This is a ton of boilerplate to just download a file and combine it with its headers. But if you have ambitions to do something that scales -- such as downloading all of the candidate data since 1980...or seeing that all of the other data files on the FEC's site can be collected with nearly the same code...then the half hour you may have spent writing code to download a couple of files will make short work of what would normally be a near-impossible manual-data gathering task.

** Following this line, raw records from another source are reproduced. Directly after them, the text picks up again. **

-- ==== Sys2Proof/Machine/State.lean ====
section
/-! DEFINITION. Everything the spec gives the block (10_state.md R10), its ports (40_line_and_timer.md R80), the
parameters of the instance (00_scope.md R5), and the model's own three fields; the reasons a step can stop; reset. -/

namespace Sys2Proof.Machine

/-- The direction latch of the pad (R14). -/
inductive Dir where
  | input
  | output
  deriving DecidableEq, Repr

/-- The failure kinds kept in `TXF.kind` and `CR.fkind` (30_encoding.md R74). -/
inductive FailKind where
  | none
  | timeoutAck
  | timeoutBit
  | checksumMismatch
  deriving DecidableEq, Repr

/-- The outcome of a command (30_encoding.md R66). -/
inductive Result where
  | none
  | ok
  | timeoutAck
  | timeoutBit
  | checksumMismatch
  | ioError
  | closedDriver
  | illegalCommand
  deriving DecidableEq, Repr

/-- D0's RawFrame: five bytes (R19). -/
structure Frame where
  b0 : Byte
  b1 : Byte
  b2 : Byte
  b3 : Byte
  b4 : Byte
  deriving DecidableEq, Repr

/-- `TXF`, the failure of the transaction in progress (R20). -/
structure Txf where
  kind : FailKind
  idx : BitVec 6
  deriving DecidableEq, Repr

/-- `CR`, D0's CachedReading (R21). `tsv = false` is "stale". -/
structure CachedReading where
  tsv : Bool
  ts : Nat
  ok : Bool
  frame : BitVec 40
  fkind : FailKind
  fidx : BitVec 6
  deriving DecidableEq, Repr

/-- `RES_HUM` (R24). -/
structure ResHum where
  hv : Bool
  x10 : BitVec 16
  deriving DecidableEq, Repr

/-- `RES_TEMP` (R24); `x10` is two's complement. -/
structure ResTemp where
  tv : Bool
  tneg : Bool
  x10 : BitVec 16
  deriving DecidableEq, Repr

/-- The parameters of the instance that a rule reads: the OPEN ones of 00_scope.md R5, and the rendering function of
43_frame_decoder.md R147 (93_implementation_defined.md U16). No step writes them. -/
structure Params where
  maxCycles : Count
  tPollNs : Nat
  ioFaultPossible : Bool
  rendering : Rendering
  deriving DecidableEq, Repr

/-- The state. The fields down to `variant` are the block's own (R10), then the ports (R80), the parameters (R5),
and the model's own fields (logs 1, 2, 5). -/
structure State where
  /-- R11 -/
  phase : BitVec 4
  /-- R12 -/
  idx : BitVec 6
  /-- R13 -/
  cmdl : Byte
  /-- R14 -/
  lineDir : Dir
  /-- R14 -/
  lineLvl : Bool
  /-- R15 -/
  ptCnt : Count
  /-- R16 -/
  tEnter : Nat
  /-- R17 -/
  now : Nat
  /-- R18 -/
  pm : Vector Count 80
  /-- R19 -/
  rf : Frame
  /-- R20 -/
  txf : Txf
  /-- R21 -/
  cr : CachedReading
  /-- R22 -/
  hit : Bool
  /-- R22 -/
  ovr : Bool
  /-- R22 -/
  closed : Bool
  /-- R23 -/
  result : Result
  /-- R23 -/
  index : BitVec 6
  /-- R24 -/
  resHum : ResHum
  /-- R24 -/
  resTemp : ResTemp
  /-- R26 -/
  variant : SensorVariant
  /-- Port `line_in`: the level on the pad now (R80). -/
  lineIn : Bool
  /-- Port `line_fault` (R80). -/
  lineFault : Bool
  /-- Port `rst`: reset is held (R80, R210). -/
  rst : Bool
  /-- Host bus: the word the last `RegRead` returned (R44, R80). -/
  hostData : Word
  /-- R5, R147 -/
  params : Params
  /-- Model's own: nanoseconds past the last whole microsecond of `now` (log 5). -/
  nowSub : Nat
  /-- Model's own: what the agents do next, oldest first (log 1). -/
  inputs : List Event
  /-- Model's own: the counter of the free event stream (log 2). -/
  freeIdx : Nat
  deriving DecidableEq, Repr

/-- The machine never stops with a fault: every failure of the spec is an outcome code and the block goes on
(60_exceptions.md R180, R191). So there is no reason to list (log 22). -/
inductive Fault where
  deriving DecidableEq, Repr

/-- Why a step has no meaning. -/
inductive Refusal where
  /-- Raised by an arm of `exec` whose instruction has no meaning yet. Safe: nothing is claimed of it. -/
  | notModelled (mnemonic : String)
  /-- Raised by the engine's fetch when `PHASE` holds 12 to 15, which no rule produces
  (93_implementation_defined.md U14: refuse). Safe. -/
  | reservedPhase (code : BitVec 4)
  /-- Raised by a reset with strap 3 (93_implementation_defined.md U7: refuse). Safe. -/
  | reservedVariant
  /-- Raised by a host access that is not an aligned word (20_memory.md R46: no step). Safe. -/
  | accessNotAlignedWord (size : AccessSize) (addr : Offset)
  deriving DecidableEq, Repr

/-- The all-zero RawFrame (R19). -/
def Frame.zero : Frame := { b0 := 0#8, b1 := 0#8, b2 := 0#8, b3 := 0#8, b4 := 0#8 }

/-- `TXF` with no failure (R20). -/
def Txf.clear : Txf := { kind := .none, idx := 0#6 }

/-- The stale cache: no time of an attempt, failure flag (R21, R39). -/
def CachedReading.stale : CachedReading :=
  { tsv := false, ts := 0, ok := false, frame := 0#40, fkind := .none, fidx := 0#6 }

/-- No humidity (R24). -/
def ResHum.clear : ResHum := { hv := false, x10 := 0#16 }

/-- No temperature (R24). -/
def ResTemp.clear : ResTemp := { tv := false, tneg := false, x10 := 0#16 }

/-- The capture buffer with every entry 0 (R18). -/
def pmZero : Vector Count 80 := Vector.replicate 80 0#64

/-- The machine after a reset with strap `v`, `rst` released (10_state.md R39, 70_reset_and_hazards.md R210): every
element of R10 at the value of R39's table. The ports and the model's own fields, which R39 does not name, are at the
values of logs 2, 5, 15, 16 and 17. -/
def State.afterReset (p : Params) (v : SensorVariant) : State where
  phase := phIdle
  idx := 0#6
  cmdl := 0#8
  lineDir := .input
  lineLvl := true
  ptCnt := 0#64
  tEnter := 0
  now := 0
  pm := pmZero
  rf := Frame.zero
  txf := Txf.clear
  cr := CachedReading.stale
  hit := false
  ovr := false
  closed := false
  result := .none
  index := 0#6
  resHum := ResHum.clear
  resTemp := ResTemp.clear
  variant := v
  lineIn := true
  lineFault := false
  rst := false
  hostData := 0#32
  params := p
  nowSub := 0
  inputs := []
  freeIdx := 0

/-- The machine right after reset. The strap and the parameters are the instance's (logs 4, 10 and 18). -/
def State.reset : State :=
  State.afterReset
    { maxCycles := Config.maxCycles
      tPollNs := Config.tPollNsLessOne + 1
      ioFaultPossible := Config.ioFaultPossible
      rendering := Config.rendering }
    Config.strap

end Sys2Proof.Machine
end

Consider the file pattern for the candidate file for 2016:

  ftp://ftp.fec.gov/FEC/2016/cn16.zip

The 2014 file looks like this:

  ftp://ftp.fec.gov/FEC/2014/cn14.zip

So how would we generate all of the URLs for every file since 1980? Just a range and for-loop:

urlbase = 'ftp://ftp.fec.gov/FEC/{year}/cn{yr}.zip'
# we go to 2017 to ensure that 2016 is part of the range
for year in range(1980, 2017, 2): 
    url = urlbase.format(year=year, yr=str(year)[-2:])
    print(url)

And if you look at the rest of the data catalog, you'll see that every other file follows this simple pattern; to get the 2016 individual contributions data (i.e. every individual contribution over $200), you download this file:

  ftp://ftp.fec.gov/FEC/2016/indiv16.zip

Here's a loop that will generate the URLs for every cycle's worth of candidate, committee, individual contributions, and operating expenditures data:

urlbase = 'ftp://ftp.fec.gov/FEC/{year}/{stub}{yr}.zip'
# we go to 2017 to ensure that 2016 is part of the range
for stub in ['cm', 'cn', 'indiv', 'oppexp']:
    for year in range(1980, 2017, 2): 
        url = urlbase.format(year=year, yr=str(year)[-2:], stub=stub)
        print(url)

Now, instead of just printing each URL, you just need to write the code to download and save them...